**EXERCISE DETAILS**:
Return exactly those lines of the material below that fall between the line holding "well formed. -/" and the line holding "decode 0x00000011 []", inclusive.

**DATA TO PROCESS**:
-- ==== Sys2Proof/Machine/Engines.lean ====
section
/-! DEFINITION. The two device-side engines: TXE's drain step (R195 to R204) and RXE's fill step (R236 to R246). -/

namespace Sys2Proof.Machine

/-! ## TXE -/

/-- What TXE does with the bytes of a drained slot (R197): with EOP the frame goes out, without it the bytes wait. -/
def State.emitDrained (s : State) (cmd : Byte) (bytes : Bytes) : State :=
  if cmdEop cmd then (s.emit (s.txAccum ++ bytes)).setAccum [] else s.setAccum (s.txAccum ++ bytes)

/-- Drain slot `h`: read it, write DD back (R198), advance the head (R199). -/
def State.drainSlot (s : State) (h : Nat) : State :=
  ((s.emitDrained (s.txDesc h).cmd (s.txBuf h 0 (s.txDesc h).length.toNat)).setTx h .status statusDone).setReg .tdh
    (BitVec.ofNat 32 (nextTx h))

/-- `txe.drain` (R195). Where TXE is not enabled the label changes nothing (DESIGN CHOICE, log entry 2). -/
def State.txeDrain (s : State) : State :=
  let h := (s.reg .tdh).toNat
  if !s.txeEnabled then s
  else if !Space.txd.holds (descAt h) Config.descSize then s.raise .invariantBroken
  else if Config.txBufSize < (s.txDesc h).length.toNat then s.raise .invariantBroken
  else s.drainSlot h

/-! ## RXE -/

/-- Deposit a frame in slot `h`, status last (R240), and advance the head (R241). -/
def State.fillSlot (s : State) (h : Nat) (frame : Bytes) (draw : RxDraw) : State :=
  let s := s.writeRxBuf h frame
  let s := s.setRx h .length (BitVec.ofNat 16 frame.length)
  let s := s.setRx h .checksum draw.checksum
  let s := s.setRx h .errors draw.errors
  let s := s.setRx h .special draw.special
  let s := s.setRx h .status (statusFilled draw.statusHigh)
  s.setReg .rdh (BitVec.ofNat 32 (nextRx h))

/-- `rxe.fill f` (R236). A frame RXE cannot take, or one longer than a buffer, is lost without trace (R242). -/
def State.rxeFill (s : State) (frame : Bytes) (draw : RxDraw) : State :=
  let h := (s.reg .rdh).toNat
  if Config.rxBufSize < frame.length then s
  else if !s.rxEnable then s
  else if !Space.rxd.holds (descAt h) Config.descSize then s.raise .invariantBroken
  else if !s.rxAvail h then s
  else s.fillSlot h frame draw

end Sys2Proof.Machine
end

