-- ==== Sys2Proof/Tests/Slice0.lean ====
section
/-! SUPPORT. The model's own tests. Part 1: vectors of 95_test_vectors.md (their numbers are in the comments) and values of
the rules, on small states. Part 2: for every statement with hypotheses, states and operands that meet them. -/

namespace Sys2Proof.Tests

open Sys2Proof Sys2Proof.Machine

/-! ## Helper states -/

/-- Reset, but in mode ATTACHED: every ring byte 0, both engines off, every cursor 0. -/
def attached : State := State.reset.setMode .attached

/-- The launch state of the test platform (R164). -/
def launch : State := State.reset.attachOk

/-- Slot 1 as ATTACH leaves it, the candidate of the first TRANSMIT. -/
def oneFreeSlot : State := (attached.setTx 1 .addr (0x200800 : BusAddr)).setTx 1 .status statusDone

/-- RX as ATTACH leaves it, as far as slot 0 goes. -/
def oneRxSlot : State := ((attached.setRx 0 .addr (0x300000 : BusAddr)).setReg .rdt 128).setReg .rctl Config.rctlInit

/-- The draws of the spec's vectors. -/
def noDraw : RxDraw := ⟨0, 0, 0, 0⟩

/-- TXE on, slot 0 to be drained with this cmd byte and length. -/
def toDrain (cmd : Byte) (len : Half) : State :=
  ((((attached.setReg .tctl Config.tctlInit).setReg .tdt 1).setTx 0 .cmd cmd).setTx 0 .length len).writeTxBuf 0 [1, 2, 3]

/-! ## Part 1: vectors -/

/-- R115: fewer data bytes than an allowed `LEN` is not well formed. -/
theorem test_wellFormed_refuses_short_data :
    (Instr.transmit 3 [1, 2]).wellFormed = false ∧ (Instr.transmit 1517 []).wellFormed = false := by decide

theorem test_wellFormed_accepts :
    Instr.attach.wellFormed = true ∧ (Instr.transmit 3 [1, 2, 3]).wellFormed = true ∧
    (Instr.transmit 1518 []).wellFormed = true ∧ Instr.receive.wellFormed = true := by decide

/-! E1 to E13; the words are R110's fields written out, LEN, RSV and OP from the left. -/

theorem test_decode_attach : decode 0b0000000000000000_000000000000_0001 [] = .ok .attach := by decide

theorem test_decode_transmit :
    decode 0b0000000000000101_000000000000_0010 [1, 2, 10, 4, 5] = .ok (.transmit 5 [1, 2, 10, 4, 5]) ∧
    decode 0b0000000000000000_000000000000_0010 [] = .ok (.transmit 0 []) ∧
    decode 0b0000010111101101_000000000000_0010 [] = .ok (.transmit 1517 []) ∧
    decode 0b1111111111111111_000000000000_0010 [] = .ok (.transmit 65535 []) := by decide

theorem test_decode_receive : decode 0b0000000000000000_000000000000_0011 [] = .ok .receive := by decide

theorem test_decode_illegal :
    decode 0x00000000 [] = .error .illegalOp ∧ decode 0x00010001 [] = .error .lenNotZero ∧
    decode 0x00000011 [] = .error .reservedBits ∧ decode 0xFFFF0012 [] = .error .reservedBits ∧
    decode 0x00020003 [] = .error .lenNotZero ∧ decode 0x80000003 [] = .error .lenNotZero := by decide

/-- E12: OP 4 to 15. -/
theorem test_decode_illegal_ops : ∀ op : BitVec 4, 4 ≤ op.toNat → decode (op.setWidth 32) [] = .error .illegalOp := by decide

theorem test_encode :
    encode .attach = 0x00000001 ∧ encode (.transmit 1518 []) = 0x05EE0002 ∧ encode .receive = 0x00000003 := by decide

theorem test_decodeTableWord :
    decodeTableWord 32 0x00000001 = some .attach ∧ decodeTableWord 32 0x00020002 = some (.transmit 2 [0, 0]) ∧
    decodeTableWord 32 0x00000003 = some .receive ∧ decodeTableWord 32 0x00000010 = none := by decide

/-- The platform of the vectors passes R165's check. -/
theorem test_platform_valid : platformValid Platform.test = true := by decide +kernel

/-- A1: the registers and the first descriptors after ATTACH. -/
theorem test_attach_launch :
    Reg.all.map launch.reg =
      [0x00000000, 0x80080783, 0x04000002, 0x0004010A, 0x0060100A, 0x00100400, 0x00000000, 0x00000800, 0x00000000,
       0x00000080, 0x00100000, 0x00000000, 0x00000400, 0x00000000, 0x00000000, 0x12005452, 0x80005634] ∧
    launch.txd.bytes 0 16 = [0x00, 0x00, 0x20, 0, 0, 0, 0, 0, 0, 0, 0, 0, 0x01, 0, 0, 0] ∧
    launch.rxd.bytes 0 16 = [0x00, 0x00, 0x30, 0, 0, 0, 0, 0, 0, 0, 0, 0, 0x00, 0, 0, 0] := by decide +kernel

/-- A6 and A7: a misaligned ring base, and two buffers at one address. -/
theorem test_attach_refused :
    platformValid { Platform.test with txRingBase := 0x00100008 } = false ∧
    platformValid { Platform.test with rxBufAddr := Vector.replicate 128 0x00200000 } = false := by decide +kernel

/-- T1 and T6: the slot's bytes, the buffer's bytes, the tail. -/
theorem test_transmit_accepted :
    (oneFreeSlot.transmit 5 [1, 2, 10, 4, 5]).txd.bytes 16 16 = [0, 8, 0x20, 0, 0, 0, 0, 0, 5, 0, 0, 9, 0, 0, 0, 0] ∧
    (oneFreeSlot.transmit 2 [1, 2, 3, 4]).txBuf 1 0 4 = [1, 2, 0, 0] ∧
    (oneFreeSlot.transmit 5 [1, 2, 10, 4, 5]).reg .tdt = 1 := by decide +kernel

/-- T4, T5, T7, T8, T11. -/
theorem test_transmit_turned_away :
    (attached.transmit 1518 []).responses = [⟨0x00000001, []⟩] ∧ (attached.transmit 3 [1, 2]).refused = some .hostDataShort ∧
    (attached.transmit 1600 [1]).responses = [⟨0x00000001, []⟩] ∧
    (State.reset.transmit 1518 []).faults.has .notAttached = true ∧
    (attached.transmit 1 [0]).responses = [⟨0x00000002, []⟩] := by decide

/-- V2 and V6: the response, the slot, the cursor; status bits 7:2 stay. -/
theorem test_receive_frame :
    (oneRxSlot.rxeFill [0x11, 0x22, 0x33] noDraw).receive.responses = [⟨0x00030000, [0x11, 0x22, 0x33]⟩] ∧
    (oneRxSlot.rxeFill [0x11, 0x22, 0x33] noDraw).receive.rxd.bytes 0 16 =
      [0x00, 0x00, 0x30, 0, 0, 0, 0, 0, 3, 0, 0, 0, 0, 0, 0, 0] ∧
    (oneRxSlot.rxeFill [1] ⟨0, 0, 0, 0x3F⟩).receive.rxDesc 0 = ⟨0x300000, 1, 0, 0xFC, 0, 0⟩ ∧
    (oneRxSlot.rxeFill [1] noDraw).receive.reg .rdt = 1 := by decide +kernel

/-- V1 and V8. -/
theorem test_receive_turned_away :
    oneRxSlot.receive.responses = [⟨0x00000003, []⟩] ∧ oneRxSlot.receive.reg .rdt = 128 ∧
    State.reset.receive.responses = [⟨0x0000000F, []⟩] := by decide

/-- X4 and X5: a slot with EOP goes out, one without it is kept; the head moves and DD is written. -/
theorem test_drain :
    (toDrain 9 2).txeDrain.txLog = [[1, 2]] ∧ (toDrain 9 0).txeDrain.txLog = [[]] ∧
    (toDrain 8 3).txeDrain.txAccum = [1, 2, 3] ∧ (toDrain 9 2).txeDrain.reg .tdh = 1 ∧
    ((toDrain 9 2).txeDrain.txDesc 0).status = 0x01 := by decide +kernel

/-- X1, X2, and the length check of R195. -/
theorem test_drain_stopped :
    attached.txeDrain.reg .tdh = 0 ∧ attached.txeDrain.txLog = [] ∧ State.reset.txeDrain.reg .tdh = 0 ∧
    (toDrain 9 1519).txeDrain.faults.has .invariantBroken = true := by decide +kernel

/-- Y2: the slot's bytes and its buffer's. -/
theorem test_fill :
    (oneRxSlot.rxeFill [0x11, 0x22, 0x33] noDraw).rxd.bytes 0 16 = [0x00, 0x00, 0x30, 0, 0, 0, 0, 0, 3, 0, 0, 0, 3, 0, 0, 0] ∧
    (oneRxSlot.rxeFill [0x11, 0x22, 0x33] noDraw).rxBuf 0 0 4 = [0x11, 0x22, 0x33, 0] ∧
    (oneRxSlot.rxeFill [0x11, 0x22, 0x33] noDraw).reg .rdh = 1 := by decide +kernel

/-- Y4, Y6, Y7: a done slot and, under `Window`, a head at the tail are not filled. -/
theorem test_fill_stopped :
    (oneRxSlot.setRx 0 .status (3 : Byte)).rxeEnabled = false ∧ oneRxSlot.rxeEnabled = true ∧
    ({ oneRxSlot with platform := { Platform.test with rxAvailPolicy := .window } }.setReg .rdt 0).rxeEnabled = false ∧
    { oneRxSlot with platform := { Platform.test with rxAvailPolicy := .window } }.rxeEnabled = true := by decide +kernel

/-- Q1: decoding comes first, then the mode. -/
theorem test_illegal_word_first :
    hostCommand 0x00000000 [] State.reset = .next (State.reset.fault .illegalCommand) ∧
    (State.reset.fault .illegalCommand).faults.mask = 0b0000010 := ⟨rfl, by decide⟩

/-! The assembler (R127 to R129) and the pumps (L1-6, L1-7). -/

theorem test_assemble :
    (assemble [] ['t', 'r', 'a', 'n', 's', 'm', 'i', 't', ' ', '3', ',', ' ', '[', '0', 'x', 'A', 'A', ',', '7', ',', ' ', '0', ']']).map
      AsmLine.label = some (.host 0x00030002 [0xAA, 7, 0]) ∧
    (assemble [(['p'], [1, 2])] ['t', 'r', 'a', 'n', 's', 'm', 'i', 't', ' ', '2', ',', ' ', '@', 'p']).map
      AsmLine.label = some (.host 0x00020002 [1, 2]) ∧
    (assemble [] ['.', 'w', 'o', 'r', 'd', ' ', '0', 'x', '0', '0', '0', '1', '0', '0', '0', '1']).map
      AsmLine.label = some (.host 0x00010001 []) ∧
    assemble [] ['t', 'x', 'e', '.', 'd', 'r', 'a', 'i', 'n'] = some .txeDrain ∧
    assemble [] ['r', 'x', 'e', '.', 'f', 'i', 'l', 'l', ' ', '[', '1', ']'] = some (.rxeFill [1] noDraw) ∧
    assemble [] ['a', 't', 't', 'a', 'c', 'h', ' ', '1'] = none := by decide +kernel

/-- The model's choice of log entry 18: a `.word` line with a legal TRANSMIT word presents no data. -/
theorem test_word_line : AsmLine.label (.word 0x00030002) = .host 0x00030002 [] := rfl

theorem test_responseText :
    responseText true ⟨0x00020000, [222, 173]⟩ = "-> OK len=2 data=[222, 173]" ∧
    responseText false ⟨0x00000002, []⟩ = "-> RING_FULL" := by decide +kernel

/-- A page whose every byte is 9. -/
def ninesPage : PageBytes := Vector.replicate 4096 9

/-- L1-6: bytes 0 to 3 of the page hold 64, the frame follows, and the page's old bytes after it. -/
theorem test_page :
    (Page.ofFrame 0 ninesPage [5, 6]).bytes.toList.take 8 = [2, 0, 0, 0, 5, 6, 9, 9] ∧
    (Page.ofFrame 0 ninesPage (List.replicate 64 1)).bytes.toList.take 5 = [0x40, 0, 0, 0, 1] ∧
    (Page.ofFrame 3 ninesPage [5, 6]).data = [5, 6] := by decide +kernel

/-- The system around a block, both pumps idle, `NS_ID` = 7. -/
def pumps (s : State) : PumpSystem := ⟨s, 7, .polling, .waiting, 0, []⟩

/-- R263 to R265: the page goes to `NS_ID` with tag `INPUT`, when that process receives. -/
theorem test_input_message :
    ((pumps attached).trySend ⟨1, ninesPage⟩ [3, 7]).sent.map (fun m => (m.dst, m.tag, m.page.id)) = [(7, 10, 1)] ∧
    ((pumps attached).trySend ⟨1, ninesPage⟩ [3]).sent.length = 0 := by decide +kernel

/-- A message of the stack, five bytes to send. -/
def outputMessage : Message := ⟨7, 11, 0, ninesPage.put [5, 0, 0, 0, 1, 2, 10, 4, 5]⟩

/-- L1-7: the addressed message leads to TRANSMIT with its length and data. -/
theorem test_output_pump :
    ((pumps attached).takeMessage outputMessage).output = .transmitting 5 [1, 2, 10, 4, 5] ∧
    ((pumps attached).takeMessage { outputMessage with sender := 8 }).output = .waiting := by decide +kernel

/-! ## Part 2: what the statements assume can be met -/

/-! Facts about the launch state. -/

theorem launch_mode : launch.mode = .attached := (attachOk_rest _).2.2.2.2.1

theorem launch_candidate : launch.txCandidate = 1 := by
  rw [State.txCandidate, launch, attachOk_tdt]
  rfl

theorem launch_free (i : Nat) (h : i < 64) : (launch.txDesc i).status.getLsbD 0 = true := attachOk_txDone _ i h

theorem launch_candidate_free : launch.txDone launch.txCandidate = true := attachOk_txDone _ _ (State.txCandidate_lt _)

theorem launch_tdh : (launch.reg .tdh).toNat = 0 := by simp [launch, attachOk_reg]

theorem launch_tdt : (launch.reg .tdt).toNat = 0 := attachOk_tdt _

theorem launch_rdh : (launch.reg .rdh).toNat = 0 := by simp [launch, attachOk_reg]

theorem launch_rdt : (launch.reg .rdt).toNat = 128 := by simp [launch, attachOk_reg]

theorem launch_tx : launch.TxRing := attachOk_TxRing _

theorem launch_rx : launch.RxRing 0 := attachOk_RxRing _

theorem launch_memory : launch.memoryOk := by
  obtain ⟨h1, h2, h3, h4, _⟩ := attachOk_rest State.reset
  unfold State.memoryOk launch
  rw [h1, h2, h3, h4]
  exact ⟨wf_initTxd _, wf_initRxd _, ⟨rfl, rfl⟩, ⟨rfl, rfl⟩⟩

/-- A step of the machine in a state without labels: every witness for "step answers next" can use it. -/
theorem idle_step (s : State) (h : s.refused = none) (hp : s.pending = []) : step s = .next s := by
  simp [step, nextStep, h, hp]

theorem launch_refused : launch.refused = none := (attachOk_rest State.reset).2.2.2.2.2.2.2.2.1

theorem launch_platform : launch.platform = State.reset.platform := (attachOk_rest State.reset).2.2.2.2.2.2.2.2.2.2.1

theorem launch_idle : step launch = .next launch :=
  idle_step _ launch_refused (attachOk_rest State.reset).2.2.2.2.2.2.2.2.2.1

/-- A step that takes a command's label. -/
theorem command_step (s : State) (w : Word) (data : Bytes) (h : s.refused = none) : ∃ t, step (s.withCommand w data) = .next t := by
  have hr : (s.withCommand w data).refused = none := h
  have hp : (s.withCommand w data).pending = .host w data :: s.pending := rfl
  simp only [step, nextStep, hr, hp, List.head?_cons]
  exact runLabel_next _ _

/-! Rings written out. -/

/-- Slots 0 to 63 pending, TDH = 1, TDT = 0: the full ring of T15. -/
def fullTx : State :=
  { (attached.setReg .tctl Config.tctlInit).setReg .tdh 1 with txd := (List.range 64).map fun i => (16 * i + 11, 9) }

theorem fullTx_ring : fullTx.TxRing where
  enabled := by decide
  head := by decide
  tail := by decide
  window := by unfold State.isDummy; decide +kernel
  atTail := .inl (by decide +kernel)
  others := by decide +kernel
  pending := by decide +kernel
  accum := rfl

/-- Slots 1 to 63 pending and slot 0 the undrained dummy, TDH = 0, TDT = 63: the state before T13's last step. -/
def firstLap : State :=
  { (attached.setReg .tctl Config.tctlInit).setReg .tdt 63 with
    txd := (12, 1) :: (List.range 63).map fun i => (16 * (i + 1) + 11, 9) }

theorem firstLap_ring : firstLap.TxRing where
  enabled := by decide
  head := by decide
  tail := by decide
  window := by unfold State.isDummy; decide +kernel
  atTail := .inl (by decide +kernel)
  others := by decide +kernel
  pending := by decide +kernel
  accum := rfl

/-- All 128 RX slots hold an empty frame, RDH = RDT = 0: Y4 with frames of length 0. -/
def fullRx : State :=
  { attached.setReg .rctl Config.rctlInit with rxd := (List.range 128).map fun i => (16 * i + 12, 3) }

theorem fullRx_ring : fullRx.RxRing 128 where
  enabled := by decide
  count := by decide
  head := by decide
  done := by decide +kernel
  length := by decide +kernel

/-- One frame in slot 127, RDT = 127, RDH = 0: the wrap of V5. -/
def lastRx (len : Half) : State :=
  (((attached.setReg .rctl Config.rctlInit).setReg .rdt 127).setRx 127 .status (3 : Byte)).setRx 127 .length len

/-- The window policy's deadlock (Y7), at slot `i`. -/
def windowDead (i : Word) : State :=
  (({ attached with platform := { Platform.test with rxAvailPolicy := .window } }.setReg .rctl Config.rctlInit).setReg .rdh
    i).setReg .rdt i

**RESULT BELOW**:
/-- R115: fewer data bytes than an allowed `LEN` is not well formed. -/
theorem test_wellFormed_refuses_short_data :
    (Instr.transmit 3 [1, 2]).wellFormed = false ∧ (Instr.transmit 1517 []).wellFormed = false := by decide

theorem test_wellFormed_accepts :
    Instr.attach.wellFormed = true ∧ (Instr.transmit 3 [1, 2, 3]).wellFormed = true ∧
    (Instr.transmit 1518 []).wellFormed = true ∧ Instr.receive.wellFormed = true := by decide

/-! E1 to E13; the words are R110's fields written out, LEN, RSV and OP from the left. -/

theorem test_decode_attach : decode 0b0000000000000000_000000000000_0001 [] = .ok .attach := by decide

theorem test_decode_transmit :
    decode 0b0000000000000101_000000000000_0010 [1, 2, 10, 4, 5] = .ok (.transmit 5 [1, 2, 10, 4, 5]) ∧
    decode 0b0000000000000000_000000000000_0010 [] = .ok (.transmit 0 []) ∧
    decode 0b0000010111101101_000000000000_0010 [] = .ok (.transmit 1517 []) ∧
    decode 0b1111111111111111_000000000000_0010 [] = .ok (.transmit 65535 []) := by decide

theorem test_decode_receive : decode 0b0000000000000000_000000000000_0011 [] = .ok .receive := by decide

theorem test_decode_illegal :
    decode 0x00000000 [] = .error .illegalOp ∧ decode 0x00010001 [] = .error .lenNotZero ∧
    decode 0x00000011 [] = .error .reservedBits ∧ decode 0xFFFF0012 [] = .error .reservedBits ∧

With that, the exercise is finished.